As can be seen from the above technical description, the present invention discloses a method for producing an E crystal form of brae aconitine A and an E crystal form of brae aconitine A. The crystalline X-ray powder diffraction pattern according to the present invention measured with Cu—Kα rays is shown in FIG. In the production of the E crystalline form of the braiaconitin A, a mixed solution of alcohol and water is added to the braiaconitin A and stirred to obtain a suspended solid, and the solid is collected by centrifugation. Or n-butanol. The manufacturing process is simple and the resulting crystalline form is of high purity and is characterized by XRD, DSC, TGA, ^{1 1} HNMR and identified as an E crystalline form. The E crystal form of the obtained brae-aconitine A is an anhydrous crystal form. The results of the stability test show that this crystal has good stability to light, moisture and heat.

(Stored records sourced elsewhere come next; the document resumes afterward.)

/-- R77, R78: what XLATE answers depends on PTBR, the one entry and the constants alone (the rest of memory, the
current pid, PC and the log do not matter), and asking again changes nothing. -/
def Obligations.TranslationDependsOnlyOnItsEntry : Prop :=
  (∀ (s₁ s₂ t₁ : State) (va : Word) (k : AccessKind), Serving s₁ → Serving s₂ →
    s₁.params = s₂.params → s₁.ptbr = s₂.ptbr →
    entryFor s₁ va = entryFor s₂ va → exec (.xlate va k) s₁ = .next t₁ →
      ∃ t₂, exec (.xlate va k) s₂ = .next t₂ ∧ t₂.response = t₁.response) ∧
  (∀ (s t : State) (va : Word) (k : AccessKind) (v : Word),
    exec (.xlate va k) s = .next t → t.response = some ⟨.ok, v⟩ → exec (.xlate va k) t = .next t)

/-- R72, R77, R26 (c): in a disciplined state no two virtual addresses, of one process or of two, reach one
physical Word, and none reaches a reserved frame. -/
def Obligations.TranslationsNeverMeet : Prop :=
  ∀ (s t₁ t₂ : State) (p q : Nat) (va₁ va₂ : Word) (k₁ k₂ : AccessKind) (v₁ v₂ : Word), Disciplined s →
    p < s.procCount → q < s.procCount → (p, va₁) ≠ (q, va₂) →
    exec (.xlate va₁ k₁) { s with ptbr := BitVec.ofNat 16 (ptBase s.cfg p) } = .next t₁ →
    exec (.xlate va₂ k₂) { s with ptbr := BitVec.ofNat 16 (ptBase s.cfg q) } = .next t₂ →
    t₁.response = some ⟨.ok, v₁⟩ → t₂.response = some ⟨.ok, v₂⟩ →
      v₁ ≠ v₂ ∧ s.cfg.reservedFrames * s.cfg.pageWords ≤ v₁.toNat ∧
      s.cfg.reservedFrames * s.cfg.pageWords ≤ v₂.toNat

/-- R38, R77: a VWRITE of the current process changes nothing another process can read or translate, and no
bookkeeping Word. -/
def Obligations.WritesAreInvisibleToOtherProcesses : Prop :=
  ∀ (s t : State) (va d : Word), Disciplined s → Serving s → exec (.vwrite va d) s = .next t →
    t.response = some ⟨.ok, 0⟩ →
      (∀ a, a < s.cfg.reservedFrames * s.cfg.pageWords → t.word a = s.word a) ∧
      ∀ (q : Nat) (va' : Word), q < s.procCount → q ≠ s.curPid.toNat →
        ∀ t₁, exec (.vread va') { s with ptbr := BitVec.ofNat 16 (ptBase s.cfg q) } = .next t₁ →
          ∃ t₂, exec (.vread va') { t with ptbr := BitVec.ofNat 16 (ptBase s.cfg q) } = .next t₂ ∧
            t₂.response = t₁.response

/-! ### Process creation and load -/

/-- R83, R111: with the PCB table full, CREATE logs one event, answers PCB_TABLE_FULL and changes nothing
else. -/
def Obligations.CreateWithFullTableIsLogged : Prop :=
  ∀ (s : State) (code heap : List Word), s.runEnable = true → s.cfg.maxProcs ≤ s.procCount →
    exec (.create code heap) s = .next { s with
      log := s.log ++ [⟨.pcbTableFull, s.word s.cfg.procCountAddr, s.word s.cfg.curPidAddr⟩]
      response := some ⟨.pcbTableFull, 0⟩ }

/-- R85 (b), R81: with a slot left, CREATE succeeds exactly when as many assignable frames are free as it maps pages
(four by default); it never touches the current process. (`fits`: log 24.) -/
def Obligations.CreateSucceedsExactlyWhenFramesSuffice : Prop :=
  ∀ (s : State) (code heap : List Word), s.cfg.fits = true → s.runEnable = true → s.procCount < s.cfg.maxProcs →
    ∃ t, exec (.create code heap) s = .next t ∧
      t = { s with mem := t.mem, response := t.response } ∧ t.curPid = s.curPid ∧
      (createPages s.cfg ≤ freeCount s.cfg s.mem →
        t.response = some ⟨.ok, BitVec.ofNat 16 s.procCount⟩ ∧ t.procCount = s.procCount + 1 ∧
        freeCount s.cfg t.mem + createPages s.cfg = freeCount s.cfg s.mem) ∧
      (freeCount s.cfg s.mem < createPages s.cfg →
        t.response = some ⟨.outOfFrames, 0⟩ ∧ t.procCount = s.procCount ∧
        freeCount s.cfg t.mem = freeCount s.cfg s.mem)

/-- R81, R85 (c), R88: what a successful CREATE builds: the slot, the table (code pages readable, heap pages
readable and writable, on the lowest free frames in order, the rest cleared), the bitmap and the count; every Word
elsewhere outside those frames is unchanged. (`fits`: log 24.) -/
def Obligations.CreateBuildsTheProcess : Prop :=
  ∀ (s : State) (code heap : List Word) (n : Nat) (fs : List Nat), s.cfg.fits = true → s.runEnable = true →
    s.procCount = n → n < s.cfg.maxProcs →
    ((assignableFrames s.cfg).filter (isFree s.cfg s.mem)).take (createPages s.cfg) = fs →
    fs.length = createPages s.cfg →
    ∃ t, exec (.create code heap) s = .next t ∧
      t = { s with mem := t.mem, response := some ⟨.ok, BitVec.ofNat 16 n⟩ } ∧
      t.procCount = n + 1 ∧
      t.word (pcb s.cfg n) = BitVec.ofNat 16 n ∧ t.word (pcb s.cfg n + 1) = BitVec.ofNat 16 s.cfg.initialPc ∧
      t.word (pcb s.cfg n + 2) = BitVec.ofNat 16 (ptBase s.cfg n) ∧
      (∀ j f, fs[j]? = some f →
        EntryIs s.cfg (entry s.cfg t.mem n (createPage s.cfg j)) f true (decide (s.cfg.codePages ≤ j))) ∧
      (∀ v, v < s.cfg.ptEntries → (∀ j, j < createPages s.cfg → v ≠ createPage s.cfg j) →
        entry s.cfg t.mem n v = 0) ∧
      (∀ g, g < 16 * s.cfg.bitmapWords → isFree s.cfg t.mem g = (isFree s.cfg s.mem g && !(fs.contains g))) ∧
      ∀ a, a < s.cfg.memWords → a ≠ s.cfg.procCountAddr →
        (a < s.cfg.bitmapAddr ∨ s.cfg.bitmapAddr + s.cfg.bitmapWords ≤ a) →
        ¬ (pcb s.cfg n ≤ a ∧ a < pcb s.cfg n + 3) →
        ¬ (ptBase s.cfg n ≤ a ∧ a < ptBase s.cfg n + s.cfg.ptEntries) → ¬ a / s.cfg.pageWords ∈ fs →
          t.word a = s.word a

Hereinafter, in order to more clearly explain the technical description in the embodiment or the prior art of the present invention, the drawings that need to be used in the description of the embodiment or the prior art will be briefly introduced.
FIG. 1 is an XRPD pattern of crystal form E. FIG. 2 is a TGA / DSC curve of crystal form E. FIG. 3 is a ¹ HNMR spectrum of crystal form E. FIG. 4 is a PLM image of the crystal form E. FIG. 5 is a DVS graph of crystal form E. FIG. 6 is an XRPD comparison diagram before and after the DVS measurement of the crystal form E. FIG. 7 is an XRPD comparison diagram before and after the evaluation of the stability of the crystal form E.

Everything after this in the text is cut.